Launch app on specific host skipping the scheduler

Hi All,

I have a cluster with various fileservers that are sometimes used for compute instead of the general compute nodes in slurm that I would like to be able to launch jupyter notebooks on. I suppose I could put them in slurm but given the “linux_host” adapter, I was wondering if there was a way to do i without adding these fs’s to slurm?

Yea I think the linux host adapter may suite this use case, because it’s meant for login nodes or at least nodes that are not a part of the general compute infrastructure.

It does depend on a few things like tmux and singularity on the destination server, so just keep that in mind.

@jeff.ohrstrom The “cluster” setting in an app’s form.yml is immutable by the form page right? i.e. I cannot dynamically change its value with a form field/javascript?

No, you have a couple of options here in 1.8+.

Adding additional clusters in cluster attribute will give you a dropdown which you can interact with through javascript.

There’s a little complexity here though given how different adapters require fields. That is, if you were to say set a slurm cluster A and a linux host adapter B they’d want very different things in the native field of the submit.yml.erb. You can check this out as a reference on how to toggle these. At one point we had a Slurm cluster and a Torque cluster at the same time, so we accessed this information through OodAppkit.clusters[cluster].job_config[:adapter] and submitted different native args based on that.

1 Like

I think this is exactly what I needed. Key was the fact that simply adding multiple clusters to the clusters var in the form.yml was already built in!

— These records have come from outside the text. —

/-- The state of the block. -/
structure State where
  /-- commands waiting, first in first out -/
  pending  : List Instr
  /-- identification of the function (R499) -/
  func     : FunctionId
  /-- BAR0 registers by offset, listed where they differ from their reset value -/
  regs     : List (Nat × Word)
  /-- HBM, DDR5, fields and system areas by device address; core store of position n at 2^48 + n 2^20 -/
  mem      : Store
  /-- bytes of cache lines by device address -/
  cmem     : Store
  /-- host memory as the device has written it -/
  host     : Memory
  cores    : List (Nat × Core)
  streams  : List (Nat × StreamRt)
  image    : Option Image
  reqs     : List Req
  nextReq  : Nat
  lines    : List (Nat × Line)
  evicts   : List (Nat × Evict)
  fills    : List (Nat × Fill)
  plru     : List (Nat × Nat)
  setAcc   : List (Nat × Nat)
  thrash   : List Nat
  flushes  : List (Nat × Flush)
  ctls     : List (Nat × Controller)
  steps    : List (Nat × ClassStep)
  movers   : List (Nat × Mover)
  backs    : List (Nat × BackRec)
  /-- field positions whose beats were restored in this churn (R165) -/
  restored : List (Nat × Nat)
  /-- field positions and offsets of restored beats that failed again in this churn: their rows are to be mapped (R165) -/
  badAgain : List (Nat × Nat)
  /-- splits in force at positions whose split is being changed (R134) -/
  splits   : List (Nat × Nat)
  /-- DDR5 chunks filling: chunk and purpose (0 bring-up, 1 lend, 2 reclaim) with its command -/
  fillQ    : List (Nat × Nat × Option (Nat × Nat))
  /-- time at which the chunk that a DDR5 channel is filling began (R249, R282) -/
  fillAt   : List (Nat × Nat)
  pipes    : List (Nat × Pipe)
  /-- free page IDs, free KV slots by position and slot (R351), and what the next boundary frees -/
  pageIds  : List Nat
  slots    : List (Nat × Nat)
  freeNext : List Nat
  slotNext : List (Nat × Nat)
  /-- HBM pages in use: twice the page ID, plus 1 for a second page, and the page of the HBM area (R365) -/
  hpages   : List (Nat × Nat)
  /-- pages whose REF is stuck (R353) -/
  stuck    : Nat
  seqs     : List (Nat × Sequence)
  nextOrder : Nat
  prefixes : List (Nat × Prefix)
  waves    : List Wave
  /-- number of the most recently started wave (R297) -/
  lastWave : BitVec 48
  /-- periods of recent decode waves, newest first, and the measurements asked for: degraded unit, decode waves still to
  count, whether it follows a load with GMDIFF = 1 (R316, R318) -/
  periods  : List Nat
  measure  : List (Word × Nat × Bool)
  /-- prefill waves inserted since the last decode wave (R306) -/
  inserted : Nat
  /-- pages to regenerate, how far each is, and how often its regeneration was poisoned (R651 to R654) -/
  regen    : List Nat
  regenPos : List (Nat × Nat)
  regenBad : List (Nat × Nat)
  waveCtl  : Option Word
  log      : List LogEntry
  rings    : List (Nat × RingRt)
  /-- completions in completion order not yet written: submission ring and CID -/
  compQ    : List (Nat × Nat)
  /-- entries of each completion ring written and not acknowledged, oldest first: submission ring and CID (R512, R547) -/
  compSent : List (Nat × List (Nat × Nat))
  /-- events held for an event ring (R511, R512), and events written to it and not acknowledged -/
  evHeld   : List (Nat × List Event)
  evSent   : List (Nat × List Event)
  /-- event log buffer entries not yet in flash: 1 event or 2 error record, and its words (R683) -/
  evLog    : List (Nat × List Word)
  outQ     : List OutRec
  /-- records written to each output ring and not yet acknowledged, oldest first (R512, R645) -/
  outSent  : List (Nat × List OutRec)
  nextTag  : Nat
  quads    : List (Nat × Quad)
  rotor    : Nat
  peerRx   : List PeerRx
  /-- mesh links whose flits failed parity: 17 times the stack plus the link, and the churn of the latest failure (R665) -/
  netChurn : List (Nat × Nat)
  /-- bond groups and beats whose bytes failed parity in this churn (R158) -/
  parFail  : List (Nat × Nat)
  edgesDown : List (Fin 4)
  grain    : GrainMap
  flash    : Flash
  pins     : Pins
  boot     : Boot
  power    : Power
  trust    : Seal
  cnt      : Counters
  outbox   : Outbox
  time     : Nat
  churns   : Nat
  idleChurns : Nat
  /-- churn of the last progress that the hang watchdog counts, and device time of the last commit (R769, R772) -/
  lastCommit : Nat
  lastCkpt : Nat
  /-- a dump is written and its event waits for the end of the recovery (R771) -/
  dumpDue  : Bool
  /-- dumps written since power-on -/
  dumps    : Nat
  /-- the dump region was zeroed after the dump that it held was written (R757) -/
  dumpGone : Bool
  /-- planned failovers in their first phase: cluster, core (R661) -/
  failover : List (Nat × Nat)
  /-- cores that have failed and wait for their failover; the flag says that the field is lost (R656, R663) -/
  failed   : List (Nat × Bool)
  /-- recoveries whose waves have still to resume: SUB, unit, stall (R663) -/
  resume   : List (Nat × Word × Word)
  /-- clusters with a DEGRADED event in force (R660) -/
  degCl    : List Nat
  rotNext  : List (Nat × Nat)
  stopped  : Bool
  /-- index of the next free value (notes/assumptions/2.md) -/
  freeCtr  : Nat
  deriving DecidableEq, Repr

/-- The store with nothing listed: every byte zero with good check bits. -/
def Store.empty : Store := { bytes := [], flips := [], chk := [], pois := [], units := [] }

/-- The position map of a cluster as shipped: K k at P k, K12 free (R21, R627). -/
def clusterIdentity : BitVec 53 := 0x0CBA9876543210#53

/-- The grain map as shipped (R21). -/
def GrainMap.identity : GrainMap :=
  { cl := Vector.replicate 48 clusterIdentity, pipes := 0#96, mesh := Vector.replicate 4 0#17, bonds := [],
    susp := [], rows := [], gen := 0#32 }

/-- The identification of the Z830 of stepping B0; the vendor ID and the serial number are not in the spec
(notes/assumptions/2.md). -/
def FunctionId.z830 : FunctionId :=
  { classCode := 0x120000#24, device := 0x0830#16, vendor := Config.vendorId, revision := 0x10#8,
    serial := Config.serialNumber }

/-- The state after a device reset: pins at the levels that let stage 0 begin, bring-up at stage 0, every
memory zero, every ring off, the grain map as shipped (notes/assumptions/4.md, 5.md and 6.md). -/
def State.reset : State :=
  { pending := [], func := FunctionId.z830, regs := [], mem := Store.empty, cmem := Store.empty, host := [], cores := [],
    streams := [], image := none, reqs := [], nextReq := 0, lines := [], evicts := [],
    fills := [], plru := [], setAcc := [], thrash := [], flushes := [], ctls := [], steps := [],
    movers := [], backs := [], restored := [], badAgain := [], splits := [], fillQ := [], fillAt := [], pipes := [], pageIds := [],
    slots := [], freeNext := [], slotNext := [], hpages := [], stuck := 0, seqs := [], nextOrder := 0, prefixes := [], waves := [],
    lastWave := 0#48, periods := [], measure := [], inserted := 0, regen := [], regenPos := [], regenBad := [],
    waveCtl := none, log := [], rings := [], compQ := [], compSent := [], evHeld := [], evSent := [], evLog := [],
    outQ := [], outSent := [], nextTag := 0, quads := [], rotor := 0, peerRx := [], netChurn := [],
    parFail := [], edgesDown := [], grain := GrainMap.identity,
    flash := { a := { bytes := [], good := true }, b := { bytes := [], good := true }, preferB := false,
               settings := true, saved := [], grain := some GrainMap.identity, laneNext := none, genS := (1, 0),
               genG := (1, 0), events := [], nextEvent := 0, life := [], anchHost := 0#64, anchDev := 0#64 },
    pins := { resetL := true, pwrgd := true, refclk := true, perstA := true, perstB := false,
              faultL := false, thermL := false, vaux := true, dimmReset := 0#16, smbus := false },
    boot := { running := some 0, cause := 0, rails := true, trip := none,
              recovering := false, sysLost := [], memLost := [], locks := 0#12, trained := [], ddrKey := [], heldBells := [] },
    power := { duty := 0, full := 0, below := 0, above := 0, capSkip := 0, thermSkip := 0, divided := false,
               uv := false, uvOk := 0, vinLow := 0, exc := false, setRaise := Vector.replicate 4 0,
               quiet := Vector.replicate 4 0, hintRaise := 0, hintFall := none, hintRise := none,
               hostHint := none, idleShed := false, low := Vector.replicate 4 [],
               chatter := 0#4, hold := [], steady := (0, 0), heldDuty := none, energy := [], lastKind := none,
               flashOk := 0, flashQ := [], throttle := 0#12, hbmHot := 0#8, warm := false, capUsed := 1950 },
    trust := { sessions := [], nextId := 1, conn := [], windowsClosed := false, bufs := [], peers := [],
               egress := [] },
    cnt := { vals := [], wrap := [], sat := [], shown := [], life := [], lifeMs := [] },
    outbox := { reads := [], msix := [], msixDue := [], mctp := [], spdm := [], hdm := [], frames := [], snoops := 0 },
    time := 0, churns := 0, idleChurns := 0, lastCommit := 0, lastCkpt := 0, dumpDue := false, dumps := 0, dumpGone := false,
    failover := [], failed := [], resume := [], degCl := [], rotNext := [], stopped := false, freeCtr := 0 }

Thanks for the submit.yml.erb snippet as well, that is how I will handle the native bits when submitted to slurm and nothing when sent to a linux_host adapter!

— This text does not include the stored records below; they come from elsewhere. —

/-! Positions and the address map. -/

/-- Logical position n is a K12 (R20). -/
def isK12 (n : Nat) : Bool := decide (n % 13 = 12)

/-- The physical position of logical position n in its cluster, 15 when it has none (R627). -/
def State.physOf (s : State) (n : Nat) : Nat :=
  let v := if h : n / 13 < 48 then s.grain.cl[n / 13] else 0#53
  bitsOf v.toNat (4 * (n % 13) + 3) (4 * (n % 13))

/-- Whether logical position n has a physical position (R21). -/
def State.hasPos (s : State) (n : Nat) : Bool := decide (s.physOf n ≠ 15)

/-- The split in force at position n, 0 for K12: FPROP, or while a change is in progress the split before it (R126, R134,
R136). -/
def State.fprop (s : State) (n : Nat) : Nat :=
  if isK12 n then 0 else (tabGet? s.splits n).getD (s.field (offSTN n + 0x880) 4 0)

/-- Bytes of the field proper of position n (R125). -/
def State.fieldLen (s : State) (n : Nat) : Nat := if s.hasPos n then s.fprop n * 0x200000 else 0

/-- The memory key of a field offset (R127). -/
def fieldKey (n off : Nat) : Nat := 0x0A0000000000 + 0x2000000 * n + off

/-- The memory key of a core-store offset. -/
def coreKey (n off : Nat) : Nat := 2 ^ 48 + n * 2 ^ 20 + off

/-- The memory key of a system-area offset (R128). -/
def sysKey (st off : Nat) : Nat := 0x0A04E0000000 + 0x8000000 * st + off

/-- What a device physical address names (R233 to R235). -/
inductive Target where
  | hbm (h : Nat)
  | ddr (chunk off : Nat)
  | field (n off : Nat)
  | sys (st off : Nat)
  | regs (off : Nat)
  | unmapped
  deriving DecidableEq, Repr

/-- The map of R233. -/
def targetOf (pa : Nat) : Target :=
  if pa < 0x006000000000 then .hbm (pa / 0xC00000000)
  else if 0x010000000000 ≤ pa ∧ pa < 0x090000000000 then
    .ddr ((pa - 0x010000000000) / 2 ^ 38) ((pa - 0x010000000000) % 2 ^ 38)
  else if 0x0A0000000000 ≤ pa ∧ pa < 0x0A04E0000000 then
    .field ((pa - 0x0A0000000000) / 2 ^ 25) ((pa - 0x0A0000000000) % 2 ^ 25)
  else if 0x0A04E0000000 ≤ pa ∧ pa < 0x0A0500000000 then
    .sys ((pa - 0x0A04E0000000) / 2 ^ 27) ((pa - 0x0A04E0000000) % 2 ^ 27)
  else if 0x0B0000000000 ≤ pa ∧ pa < 0x0B0004000000 then .regs (pa - 0x0B0000000000)
  else .unmapped

/-- The stack that owns the memory of an address (R15, R235). -/
def ownerOf (pa : Nat) : Nat :=
  match targetOf pa with
  | .hbm h => h / 2
  | .ddr c _ => c / 8
  | .field n _ => n / 156
  | .sys st _ => st
  | _ => 0

/-- The memory controller of an address: 0 to 7 for H0 to H7, 8 to 23 for D0 to D15. -/
def ctlOf (pa : Nat) : Nat :=
  match targetOf pa with
  | .hbm h => h
  | .ddr c _ => 8 + c / 2
  | _ => 0

/-- The status register of a DDR5 channel (R282). -/
def offCh (d : Nat) : Nat := offDDR + 0x40 * d

/-- State of a DDR5 channel (R282). -/
def State.chState (s : State) (d : Nat) : Nat := s.field (offCh d) 10 8

/-- Populated bytes of a DDR5 chunk, 0 for a chunk that is wholly a hole (R235). -/
def State.chunkLen (s : State) (k : Nat) : Nat :=
  let d := k / 2
  let st := s.chState d
  if st = 0 ∨ st = 4 ∨ st = 5 then 0
  else if k % 2 < s.field (offCh d) 25 24 then s.field (offCh d) 23 15 * 2 ^ 30 else 0

/-- Whether a chunk is online (R283). -/
def State.chunkOnline (s : State) (k : Nat) : Bool := s.bit (offDDR + 0x800) k

/-- Whether a chunk is lent to the host (R283). -/
def State.chunkLent (s : State) (k : Nat) : Bool := s.bit (offDDR + 0x800) (32 + k)

/-- The DDR5 chunk being filled for lending (R267). -/
def State.lendFilling (s : State) (k : Nat) : Bool := s.fillQ.any fun x => decide (x.1 = k) && decide (x.2.1 = 1)

/-- How the device answers an access (R130, R236, R251). -/
inductive Access where
  | ok | refused | waits
  deriving DecidableEq, Repr

/-- Access to HBM or DDR5 by a device requester; mgmt for the management cores (R236, R251, R677). -/
def State.memAccess (s : State) (pa : Nat) (mgmt : Bool) : Access :=
  match targetOf pa with
  | .hbm _ => if 0x005F80000000 ≤ pa ∧ !mgmt then .refused else .ok
  | .ddr k off =>
    if s.chunkLen k ≤ off then .refused
    else if s.chunkLent k then .refused
    else if s.chunkOnline k then .ok
    else .waits
  | _ => .refused

/-- The range of a field proper that a split change moves, when one is in progress (R134). -/
def State.splitMoving (s : State) (n off : Nat) : Bool :=
  match tabGet? s.splits n with
  | some a =>
    let f := s.field (offSTN n + 0x880) 4 0
    decide (Nat.min a f * 0x200000 ≤ off) && decide (off < Nat.max a f * 0x200000)
  | none => false

/-- Access to a byte of a field window (R130, R134). -/
def State.fieldAccess (s : State) (n off : Nat) : Access :=
  if n < 624 ∧ off < s.fieldLen n ∧ !isK12 n then (if s.splitMoving n off then .waits else .ok)
  else if s.splitMoving n off then .waits
  else .refused

/-- Record a refused access to the field window of position n (R130). -/
def State.accv (s : State) (n : Nat) : State := if n < 624 then s.setBit (offSTN n + 0x888) 9 else s

/-- Record a refused write into a backed range (R149). -/
def State.bwr (s : State) (n : Nat) : State := if n < 624 then s.setBit (offSTN n + 0x888) 10 else s

/-- Any address: access by station code or the tier movers. -/
def State.anyAccess (s : State) (pa : Nat) : Access :=
  match targetOf pa with
  | .field n off => s.fieldAccess n off
  | _ => s.memAccess pa false

/-- The points at which a range is checked: its start, its end, and every multiple of 2 MiB inside. -/
def rangePoints (pa len : Nat) : List Nat :=
  if len = 0 then []
  else pa :: (pa + len - 1) ::
    ((List.range ((pa + len - 1) / 2 ^ 21 - pa / 2 ^ 21)).map fun i => (pa / 2 ^ 21 + 1 + i) * 2 ^ 21)

/-- Access to a whole range: refused when any part is, else waiting when any part waits. -/
def rangeAccess (f : Nat → Access) (pa len : Nat) : Access :=
  let l := (rangePoints pa len).map f
  if l.contains .refused then .refused else if l.contains .waits then .waits else .ok

/-! Backing records (R144 to R151). -/

/-- Whether a record of position n covers a field offset (R144). -/
def BackRec.covers (b : BackRec) (off : Nat) : Bool :=
  decide (512 * b.foff ≤ off) && decide (off < 512 * (b.foff + b.flen))

/-- The record of position n that covers an offset. -/
def State.backAt (s : State) (n off : Nat) : Option BackRec :=
  (s.backs.find? fun x => decide (x.1 = n) && x.2.covers off).map (·.2)

/-- Whether a record covers any byte of a range of position n. -/
def State.backedIn (s : State) (n off len : Nat) : Bool :=
  s.backs.any fun x => decide (x.1 = n) && decide (512 * x.2.foff < off + len) &&
    decide (off < 512 * (x.2.foff + x.2.flen))

/-! HBM4 and DDR5 with their codes (R238 to R245, R634, R811, R812). -/

/-- What a controller makes of stored data: bytes to deliver, poison, and what to record; found is an error that is detected, and
corrected where it lies in one device. -/
inductive EccOut where
  | good | corrected | found | bad | open_
  deriving DecidableEq, Repr

/-- Differing data bits of n bytes. -/
def Store.flipBits (st : Store) (a n : Nat) : Nat :=
  ((memCells st.flips a (a + n)).map fun c => onesIn 8 c.2.toNat).foldl (· + ·) 0

/-- Differing check bits of the first code word of a flit. -/
def Store.chkBits (st : Store) (a : Nat) : Nat :=
  ((memCells st.chk a (a + 8)).map fun c => onesIn 8 c.2.toNat).foldl (· + ·) 0

/-- DDR5 device width code of an address: 1 x4, 2 x8 (R282); 0 for HBM. -/
def State.devWidth (s : State) (pa : Nat) : Nat :=
  match targetOf pa with
  | .ddr k _ => s.field (offCh (k / 2)) 27 26
  | _ => 0

/-- The bytes of the merge unit of R244 at an address. -/
def State.unitLen (s : State) (pa : Nat) : Nat := if s.devWidth pa = 2 then 8 else 64

/-- The outcome of the codes over n bytes of a flit, a whole flit or one 8-byte code word, poison marks apart (R239, R243, R812). With
DDR5 the spec gives no place of a data bit in a device: a single differing bit is certain to be corrected, two differing bits under
the code of x4 devices lie in one device or in two and are detected (notes/assumptions/7.md). -/
def State.eccOut (s : State) (st : Store) (a n : Nat) : EccOut :=
  if (memCells st.flips a (a + n)).isEmpty && (memCells st.chk a (a + n)).isEmpty then .good
  else
    let dw := s.devWidth a
    let words : List Nat :=
      if dw = 1 then [st.flipBits a n + st.chkBits a]
      else (List.range (n / 8)).map fun i => st.flipBits (a + 8 * i) 8 + (if (a + 8 * i) % 64 = 0 then st.chkBits a else 0)
    if words.all (· = 0) then .good
    else if words.all (· ≤ 1) then .corrected
    else if dw = 0 && words.all (· ≤ 2) then .bad
    else if dw = 1 && words.all (· ≤ 2) then .found
    else .open_

/-- A flit as delivered: bytes and poison. -/
structure Delivered where
  bytes : List Byte
  pois  : Bool
  deriving DecidableEq, Repr

/-- The bytes of a flit as they were written, data flips undone. -/
def Store.trueBytes (st : Store) (a n : Nat) : List Byte :=
  (List.range n).map fun i => memByte st.bytes (a + i) ^^^ memByte st.flips (a + i)

/-- Free bytes: 64 bytes from eight free values (R812, notes/assumptions/2.md). -/
def State.freeFlit (s : State) : List Byte × State :=
  ((List.range 8).flatMap fun i => leBytes 8 (Config.freeValue (s.freeCtr + i)).toNat,
    { s with freeCtr := s.freeCtr + 8 })

/-- The controller's code reads n bytes of a flit of HBM4 or DDR5 that bear no poison mark: delivered data, and the error records of
R631. -/
def State.readCode (s : State) (a n : Nat) : Delivered × State :=
  let kind := if ctlOf a < 8 then 7 else 9
  let u := ctlUnit (ctlOf a)
  let fixed (s : State) : Delivered × State := ({ bytes := s.mem.trueBytes a n, pois := false }, s.errRec kind 0 u a)
  let lost (s : State) : Delivered × State := ({ bytes := s.mem.read a n, pois := true }, s.errRec (kind + 1) 3 u a)
  match s.eccOut s.mem a n with
  | .good => ({ bytes := s.mem.read a n, pois := false }, s)
  | .corrected => fixed s
  | .bad => lost s
  | .found =>
    let (w, s) := s.takeFree
    if w.toNat % 2 = 0 then fixed s else lost s
  | .open_ =>
    let (w, s) := s.takeFree
    match w.toNat % 3 with
    | 0 => fixed s
    | 1 => lost s
    | _ =>
      let (bs, s) := s.freeFlit
      ({ bytes := bs.take n, pois := false }, s)

/-- The controller reads one flit of HBM4 or DDR5; one with a poisoned unit is delivered poisoned, and no error is counted (R634,
notes/assumptions/7.md). -/
def State.readDram (s : State) (f : Nat) : Delivered × State :=
  if s.mem.marks f ≠ 0#8 then ({ bytes := s.mem.read (64 * f) 64, pois := true }, s) else s.readCode (64 * f) 64

/-! The armed flip (R686). -/

/-- The flit that ERR_FLIP_TGT names in the memory that its KIND says, as a memory key; none for kinds that
name no stored flit. -/
def State.flipKey (s : State) : Option Nat :=
  let a := s.field (offERR + 0x10) 47 0 / 64
  let pos := s.field (offERR + 0x10) 59 50
  match s.field (offERR + 0x10) 63 60 with
  | 1 => some (fieldKey pos (64 * a) / 64)
  | 2 => some (coreKey pos (64 * a) / 64)
  | 3 => some a
  | 4 => some a
  | 5 => some a
  | 8 => some (sysKey (pos % 4) (64 * a) / 64)
  | _ => none

/-- The unit that an armed flip of a stored flit names. -/
def flipUnit (key : Nat) : Word :=
  match targetOf (64 * key) with
  | .hbm _ => ctlUnit (ctlOf (64 * key))
  | .ddr _ _ => ctlUnit (ctlOf (64 * key))
  | .field n _ => posUnit 11 n 0
  | _ => 0#64

/-- The flip is done: ARM clears, DONE is set, a record of kind 14 is written (R686). -/
def State.flipDone (s : State) (unit : Word) (addr : Nat) : State :=
  (((s.clearBit (offERR + 0x20) 0).setBit (offERR + 0x20) 2)).errRec 14 0 unit addr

@jeff.ohrstrom I am getting pretty far with this but am now stuck with the apps launching correctly (I can see jupyter running as my user on the target host) and I can manually enter the url so the reverse proxy works but the apps in the portal go right to completed with no connect button.

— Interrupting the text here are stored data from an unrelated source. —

/-- FENCE: holds the context until the selected kinds are complete (R437). -/
def execFence (u : Issue) (f : Fields) (s : State) : Host.Outcome State Fault Refusal :=
  .next <| s.issue u f { noUse with rsv := ones 33 3 } fun s =>
    .next (s.waitFor u (.fence (BitVec.ofNat 3 (immBits f 2 0))))

/-! Waves (R391 to R394). -/

/-- WNEXT: waits for the next wave of the context's kind; sends and stores are clean again (R384, R391). -/
def execWnext (u : Issue) (f : Fields) (s : State) : Host.Outcome State Fault Refusal :=
  .next <| s.issue u f { noUse with dst := .scalar } fun s =>
    .next ((s.putAt u { s.at u with taint := false }).waitFor u (.wnext f.dst.toNat))

/-- WBAR: the core has finished a layer; with ALL = 1 the context waits for the boundary (R391 to R393). -/
def execWbar (u : Issue) (f : Fields) (s : State) : Host.Outcome State Fault Refusal :=
  .next <| s.issue u f { noUse with rsv := ones 32 8 } fun s =>
    let layer := immBits f 7 0
    let s := s.keepSave u.core.val u.ctx layer (s.ctxSave u.core.val u.ctx ((s.at u).pc + 8#20))
    if immBit f 33 then .next (s.waitFor u (.wbar layer))
    else
      let x := s.at u
      .next (s.putAt u { x with wbars := x.wbars ++ [layer] })

/-- GAP: context D only, at least 320 A-cycles; waits while a gap is open (R391, R394, R427). -/
def execGap (u : Issue) (f : Fields) (s : State) : Host.Outcome State Fault Refusal :=
  .next <| s.issue u f { noUse with rsv := ones 33 16 } fun s =>
    let len := immBits f 15 0
    if u.ctx = .p then .fault s fILL
    else if len < 320 then .fault s fILL
    else .next (s.waitFor u (.gap len))

/-- A gap ends (R394). -/
def State.endGap (s : State) (n : Nat) : State := (s.setCore n { s.core n with gap := none }).settle n

/-- GAP_END: the length of the open gap has elapsed (R394). -/
def execGapEnd (core : Fin 624) (s : State) : Host.Outcome State Fault Refusal :=
  .next (if (s.core core.val).gap.isSome then s.endGap core.val else s)

end Sys2Proof.Machine
end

I am guessing this is because the connector is failing to communicate with the process but I cannot seem to figure out what is blocking it? Any ideas?

Here’s a troubleshooting section. I’ve noticed a similar behaviour and have that section here, where ‘it just exists immediately’. There are steps to debug, but as an off the top guess, I’d scrutinize the submit_host and the ssh_hosts. ssh_hosts should be any host the submit_host can DNS resolve to.

Hi @jeff.ohrstrom

Do I need to run an app intended for a linux host in a specific container like the wiki states by adding singularity_container: /usr/local/modules/netbeans/netbeans_2019.sif line to the native override in the submit.yml.erb in an app?

No, I think we run a base centos:7 image and just mount in everything we need. We really only use it for process management more than anything else.

So you could either use a basic image and mount in what you need (like we do for code-server) or you can have a specific image that holds what you need and have fewer mount ins. Totally up to you.

Ok cool.

Still trying to figure out why these jobs are going straight to completed even though the singularity container and its internal process are running fine. I can even manually enter the uri to redirect to the jupyterlab that is running on the node.

I can’t quite find where in the code how the state is being determined. I see ood_core/status.rb at master · OSC/ood_core · GitHub is handling state info for other parts to query but I don’t see the logic that does the actual test?

Do you happen to know off the top of your head what is being tested/queried on the node to determine state? I’m guessing its checking the PID of the singularity command?